**Activity:**
What lines in this listing contain the string "that"? Report each one by copying it.

**Information supplied:**
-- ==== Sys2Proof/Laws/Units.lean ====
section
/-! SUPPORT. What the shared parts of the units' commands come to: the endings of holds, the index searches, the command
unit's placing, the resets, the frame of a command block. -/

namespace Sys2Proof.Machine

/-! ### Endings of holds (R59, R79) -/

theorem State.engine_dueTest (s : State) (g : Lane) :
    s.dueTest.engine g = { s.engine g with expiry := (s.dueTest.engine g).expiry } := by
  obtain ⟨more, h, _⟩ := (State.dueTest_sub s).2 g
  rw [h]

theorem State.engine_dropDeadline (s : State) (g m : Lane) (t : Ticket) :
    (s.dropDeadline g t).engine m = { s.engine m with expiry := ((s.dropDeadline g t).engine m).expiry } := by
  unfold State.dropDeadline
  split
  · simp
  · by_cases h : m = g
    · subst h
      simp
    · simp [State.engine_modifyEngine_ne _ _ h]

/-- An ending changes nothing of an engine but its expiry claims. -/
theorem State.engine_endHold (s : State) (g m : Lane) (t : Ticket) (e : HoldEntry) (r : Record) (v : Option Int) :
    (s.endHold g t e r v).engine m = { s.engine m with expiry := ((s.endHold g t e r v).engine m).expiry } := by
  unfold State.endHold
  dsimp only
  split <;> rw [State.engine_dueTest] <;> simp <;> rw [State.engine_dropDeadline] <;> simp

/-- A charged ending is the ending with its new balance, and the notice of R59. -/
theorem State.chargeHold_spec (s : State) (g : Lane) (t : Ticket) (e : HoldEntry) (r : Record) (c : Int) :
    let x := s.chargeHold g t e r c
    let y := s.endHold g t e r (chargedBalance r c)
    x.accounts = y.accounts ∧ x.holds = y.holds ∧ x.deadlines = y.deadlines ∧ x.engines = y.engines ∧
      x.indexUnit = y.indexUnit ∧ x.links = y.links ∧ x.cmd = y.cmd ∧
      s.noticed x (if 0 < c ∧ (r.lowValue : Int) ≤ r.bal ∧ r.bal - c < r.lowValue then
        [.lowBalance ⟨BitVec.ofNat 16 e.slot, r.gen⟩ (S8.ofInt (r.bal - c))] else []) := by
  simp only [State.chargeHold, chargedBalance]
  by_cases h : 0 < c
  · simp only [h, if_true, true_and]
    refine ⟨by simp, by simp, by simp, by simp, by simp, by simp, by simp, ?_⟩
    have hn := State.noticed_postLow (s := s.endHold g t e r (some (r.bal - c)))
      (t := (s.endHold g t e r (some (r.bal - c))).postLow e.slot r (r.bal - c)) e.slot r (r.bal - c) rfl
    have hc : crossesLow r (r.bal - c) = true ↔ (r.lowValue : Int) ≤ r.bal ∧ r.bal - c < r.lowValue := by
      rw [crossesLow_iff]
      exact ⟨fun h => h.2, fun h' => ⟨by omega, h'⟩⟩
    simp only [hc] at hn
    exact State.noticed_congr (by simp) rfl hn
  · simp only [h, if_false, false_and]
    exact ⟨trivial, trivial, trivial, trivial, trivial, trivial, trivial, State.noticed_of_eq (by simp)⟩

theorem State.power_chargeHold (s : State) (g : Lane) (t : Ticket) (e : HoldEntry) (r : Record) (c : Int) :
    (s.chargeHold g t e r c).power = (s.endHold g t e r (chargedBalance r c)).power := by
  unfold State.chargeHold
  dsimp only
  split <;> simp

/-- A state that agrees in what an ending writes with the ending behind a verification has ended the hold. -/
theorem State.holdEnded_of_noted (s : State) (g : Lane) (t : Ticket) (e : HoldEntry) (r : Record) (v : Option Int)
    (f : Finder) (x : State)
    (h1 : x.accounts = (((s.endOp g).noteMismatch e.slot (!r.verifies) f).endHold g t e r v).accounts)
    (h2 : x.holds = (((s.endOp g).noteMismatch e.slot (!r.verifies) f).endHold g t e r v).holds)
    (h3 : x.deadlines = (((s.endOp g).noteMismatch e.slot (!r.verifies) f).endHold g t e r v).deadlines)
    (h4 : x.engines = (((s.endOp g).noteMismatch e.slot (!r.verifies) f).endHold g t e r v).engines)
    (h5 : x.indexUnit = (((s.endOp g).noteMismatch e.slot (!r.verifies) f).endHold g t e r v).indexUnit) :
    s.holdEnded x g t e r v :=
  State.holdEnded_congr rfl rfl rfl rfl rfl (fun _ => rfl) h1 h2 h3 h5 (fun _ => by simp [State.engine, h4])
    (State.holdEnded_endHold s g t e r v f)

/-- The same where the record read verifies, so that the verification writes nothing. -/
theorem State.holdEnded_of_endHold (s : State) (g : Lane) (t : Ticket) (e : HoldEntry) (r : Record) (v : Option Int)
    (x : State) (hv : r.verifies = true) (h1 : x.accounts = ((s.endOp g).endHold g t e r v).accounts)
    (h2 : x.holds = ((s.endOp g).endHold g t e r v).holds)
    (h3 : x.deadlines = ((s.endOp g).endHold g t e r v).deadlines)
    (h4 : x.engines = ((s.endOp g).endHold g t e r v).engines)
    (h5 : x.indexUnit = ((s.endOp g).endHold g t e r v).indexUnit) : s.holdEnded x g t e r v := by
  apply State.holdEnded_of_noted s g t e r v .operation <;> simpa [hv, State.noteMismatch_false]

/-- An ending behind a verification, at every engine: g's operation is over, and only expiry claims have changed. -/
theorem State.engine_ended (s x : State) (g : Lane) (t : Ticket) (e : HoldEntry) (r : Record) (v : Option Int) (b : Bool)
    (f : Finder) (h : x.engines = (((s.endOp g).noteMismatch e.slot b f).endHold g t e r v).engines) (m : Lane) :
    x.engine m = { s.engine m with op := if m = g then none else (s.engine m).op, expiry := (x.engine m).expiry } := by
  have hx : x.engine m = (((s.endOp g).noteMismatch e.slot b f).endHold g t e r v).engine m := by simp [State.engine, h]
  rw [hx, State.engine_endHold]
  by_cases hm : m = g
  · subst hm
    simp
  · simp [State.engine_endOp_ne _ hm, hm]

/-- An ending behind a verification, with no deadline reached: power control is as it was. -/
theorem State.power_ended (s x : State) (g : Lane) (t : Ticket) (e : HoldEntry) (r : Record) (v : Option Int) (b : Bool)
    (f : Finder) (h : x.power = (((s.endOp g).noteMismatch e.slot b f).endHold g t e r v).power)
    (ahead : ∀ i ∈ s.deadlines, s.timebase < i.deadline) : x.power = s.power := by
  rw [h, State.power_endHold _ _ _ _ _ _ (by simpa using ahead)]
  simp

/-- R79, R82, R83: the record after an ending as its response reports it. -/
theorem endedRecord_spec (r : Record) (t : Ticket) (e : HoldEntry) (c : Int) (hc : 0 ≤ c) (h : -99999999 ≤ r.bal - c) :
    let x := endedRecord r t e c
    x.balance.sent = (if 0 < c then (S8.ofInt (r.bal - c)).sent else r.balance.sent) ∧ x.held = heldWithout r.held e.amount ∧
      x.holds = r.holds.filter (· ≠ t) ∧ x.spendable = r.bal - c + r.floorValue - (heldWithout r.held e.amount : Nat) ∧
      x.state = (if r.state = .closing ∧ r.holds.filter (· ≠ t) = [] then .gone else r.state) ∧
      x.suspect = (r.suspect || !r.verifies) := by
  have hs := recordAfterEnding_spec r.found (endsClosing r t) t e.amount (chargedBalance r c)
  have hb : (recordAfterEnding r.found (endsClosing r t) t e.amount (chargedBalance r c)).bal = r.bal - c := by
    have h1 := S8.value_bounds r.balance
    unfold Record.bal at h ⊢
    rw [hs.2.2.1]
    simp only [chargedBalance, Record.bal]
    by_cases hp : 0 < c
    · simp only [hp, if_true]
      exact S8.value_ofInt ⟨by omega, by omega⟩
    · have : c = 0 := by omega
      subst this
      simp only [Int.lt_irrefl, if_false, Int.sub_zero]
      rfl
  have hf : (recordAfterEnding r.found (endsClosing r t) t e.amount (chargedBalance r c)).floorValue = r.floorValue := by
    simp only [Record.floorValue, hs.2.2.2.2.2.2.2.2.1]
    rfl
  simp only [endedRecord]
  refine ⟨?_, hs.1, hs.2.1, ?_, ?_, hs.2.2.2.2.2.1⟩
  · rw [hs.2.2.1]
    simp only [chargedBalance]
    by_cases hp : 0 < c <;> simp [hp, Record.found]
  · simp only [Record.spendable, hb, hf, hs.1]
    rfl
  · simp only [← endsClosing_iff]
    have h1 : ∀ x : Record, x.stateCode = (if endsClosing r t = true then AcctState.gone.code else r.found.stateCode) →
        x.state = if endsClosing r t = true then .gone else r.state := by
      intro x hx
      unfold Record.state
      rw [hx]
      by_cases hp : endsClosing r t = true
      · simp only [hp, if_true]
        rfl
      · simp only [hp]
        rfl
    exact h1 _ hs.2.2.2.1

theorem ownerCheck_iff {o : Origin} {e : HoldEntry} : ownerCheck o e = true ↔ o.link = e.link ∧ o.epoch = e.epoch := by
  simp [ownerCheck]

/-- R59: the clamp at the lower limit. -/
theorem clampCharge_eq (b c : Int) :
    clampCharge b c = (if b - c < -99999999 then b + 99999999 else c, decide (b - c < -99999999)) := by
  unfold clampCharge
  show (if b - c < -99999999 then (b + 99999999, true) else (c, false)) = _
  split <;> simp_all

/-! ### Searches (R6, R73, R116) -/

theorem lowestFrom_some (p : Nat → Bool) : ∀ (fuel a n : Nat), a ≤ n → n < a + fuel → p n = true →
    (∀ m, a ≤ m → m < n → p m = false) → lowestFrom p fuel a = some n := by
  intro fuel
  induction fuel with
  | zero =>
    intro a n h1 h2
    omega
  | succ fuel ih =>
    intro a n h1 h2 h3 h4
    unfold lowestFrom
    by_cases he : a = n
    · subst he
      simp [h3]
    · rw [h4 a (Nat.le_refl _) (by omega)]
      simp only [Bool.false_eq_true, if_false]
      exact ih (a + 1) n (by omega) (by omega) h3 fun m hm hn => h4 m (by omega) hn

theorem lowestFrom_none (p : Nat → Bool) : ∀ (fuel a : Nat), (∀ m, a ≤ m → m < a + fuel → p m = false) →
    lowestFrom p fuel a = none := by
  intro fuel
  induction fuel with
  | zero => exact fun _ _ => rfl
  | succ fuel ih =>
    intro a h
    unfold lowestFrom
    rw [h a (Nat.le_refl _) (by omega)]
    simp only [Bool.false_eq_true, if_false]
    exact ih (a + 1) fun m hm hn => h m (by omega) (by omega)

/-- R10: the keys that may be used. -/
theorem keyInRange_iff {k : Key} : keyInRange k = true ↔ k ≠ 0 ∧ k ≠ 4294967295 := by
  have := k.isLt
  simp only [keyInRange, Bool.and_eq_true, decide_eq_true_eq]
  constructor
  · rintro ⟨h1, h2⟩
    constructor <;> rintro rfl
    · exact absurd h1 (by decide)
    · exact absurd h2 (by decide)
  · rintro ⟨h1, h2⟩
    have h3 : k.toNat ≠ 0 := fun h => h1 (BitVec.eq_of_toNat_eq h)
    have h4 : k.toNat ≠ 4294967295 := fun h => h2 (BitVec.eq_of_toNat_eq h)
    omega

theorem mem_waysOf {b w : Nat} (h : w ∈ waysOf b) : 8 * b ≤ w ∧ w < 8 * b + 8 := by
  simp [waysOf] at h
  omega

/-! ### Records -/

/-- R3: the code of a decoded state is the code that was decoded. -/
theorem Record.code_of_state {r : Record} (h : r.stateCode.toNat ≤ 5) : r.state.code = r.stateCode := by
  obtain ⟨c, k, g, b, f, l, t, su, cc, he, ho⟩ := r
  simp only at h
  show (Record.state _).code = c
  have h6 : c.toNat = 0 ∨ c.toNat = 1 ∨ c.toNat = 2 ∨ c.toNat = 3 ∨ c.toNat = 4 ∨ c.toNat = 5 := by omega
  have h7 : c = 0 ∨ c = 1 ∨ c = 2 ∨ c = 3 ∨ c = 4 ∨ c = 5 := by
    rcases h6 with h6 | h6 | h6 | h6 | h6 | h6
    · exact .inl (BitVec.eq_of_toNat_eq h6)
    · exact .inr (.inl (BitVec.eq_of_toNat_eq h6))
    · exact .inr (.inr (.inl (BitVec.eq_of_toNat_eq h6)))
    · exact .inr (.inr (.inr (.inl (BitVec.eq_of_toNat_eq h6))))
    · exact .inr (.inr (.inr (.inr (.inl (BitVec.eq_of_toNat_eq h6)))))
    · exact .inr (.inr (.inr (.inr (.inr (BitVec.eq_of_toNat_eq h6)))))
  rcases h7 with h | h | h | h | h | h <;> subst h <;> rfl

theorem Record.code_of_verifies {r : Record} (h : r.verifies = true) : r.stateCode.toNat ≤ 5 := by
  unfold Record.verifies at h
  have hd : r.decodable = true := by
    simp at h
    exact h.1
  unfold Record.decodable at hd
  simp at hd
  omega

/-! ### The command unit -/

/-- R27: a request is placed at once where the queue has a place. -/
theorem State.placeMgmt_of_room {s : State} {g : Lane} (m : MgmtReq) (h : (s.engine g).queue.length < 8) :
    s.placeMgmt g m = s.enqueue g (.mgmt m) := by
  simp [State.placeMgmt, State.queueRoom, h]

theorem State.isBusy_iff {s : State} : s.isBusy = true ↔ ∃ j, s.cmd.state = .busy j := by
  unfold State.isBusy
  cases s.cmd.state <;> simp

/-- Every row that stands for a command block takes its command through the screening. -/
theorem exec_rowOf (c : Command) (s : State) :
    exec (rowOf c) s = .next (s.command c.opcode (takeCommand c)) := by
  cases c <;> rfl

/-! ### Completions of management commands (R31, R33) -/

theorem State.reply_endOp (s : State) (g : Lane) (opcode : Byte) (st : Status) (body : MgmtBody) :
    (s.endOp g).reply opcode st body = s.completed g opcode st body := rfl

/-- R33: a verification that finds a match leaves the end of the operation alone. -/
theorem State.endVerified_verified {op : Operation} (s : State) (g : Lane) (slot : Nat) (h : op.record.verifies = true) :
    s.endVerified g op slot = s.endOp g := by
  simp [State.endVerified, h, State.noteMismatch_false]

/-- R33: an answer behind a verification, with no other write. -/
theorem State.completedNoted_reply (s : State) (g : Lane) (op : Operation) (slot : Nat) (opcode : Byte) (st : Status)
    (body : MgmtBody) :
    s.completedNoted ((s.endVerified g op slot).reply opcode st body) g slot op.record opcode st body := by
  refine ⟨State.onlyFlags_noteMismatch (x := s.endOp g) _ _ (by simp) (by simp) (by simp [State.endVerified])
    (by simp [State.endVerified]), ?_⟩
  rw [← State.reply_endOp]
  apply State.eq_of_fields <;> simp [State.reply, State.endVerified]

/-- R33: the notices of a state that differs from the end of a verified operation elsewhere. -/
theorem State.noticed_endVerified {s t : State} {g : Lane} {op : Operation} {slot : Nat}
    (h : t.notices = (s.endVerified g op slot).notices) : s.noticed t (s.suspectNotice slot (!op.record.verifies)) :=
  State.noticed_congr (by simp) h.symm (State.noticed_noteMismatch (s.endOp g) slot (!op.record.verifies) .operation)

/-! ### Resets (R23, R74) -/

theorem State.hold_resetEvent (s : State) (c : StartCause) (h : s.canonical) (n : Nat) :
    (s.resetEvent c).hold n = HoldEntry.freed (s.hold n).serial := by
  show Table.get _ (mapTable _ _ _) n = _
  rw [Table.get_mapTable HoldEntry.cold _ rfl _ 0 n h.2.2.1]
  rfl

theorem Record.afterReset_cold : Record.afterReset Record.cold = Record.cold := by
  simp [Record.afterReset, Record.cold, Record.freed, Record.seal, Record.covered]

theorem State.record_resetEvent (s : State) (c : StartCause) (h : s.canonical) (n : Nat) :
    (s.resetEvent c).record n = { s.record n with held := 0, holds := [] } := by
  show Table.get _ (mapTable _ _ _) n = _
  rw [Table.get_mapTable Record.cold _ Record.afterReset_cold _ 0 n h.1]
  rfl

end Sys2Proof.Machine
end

**Solution to this task:**
/-- A state that agrees in what an ending writes with the ending behind a verification has ended the hold. -/
/-- The same where the record read verifies, so that the verification writes nothing. -/
/-- R10: the keys that may be used. -/
/-- R3: the code of a decoded state is the code that was decoded. -/
/-- Every row that stands for a command block takes its command through the screening. -/
/-- R33: a verification that finds a match leaves the end of the operation alone. -/
/-- R33: the notices of a state that differs from the end of a verified operation elsewhere. -/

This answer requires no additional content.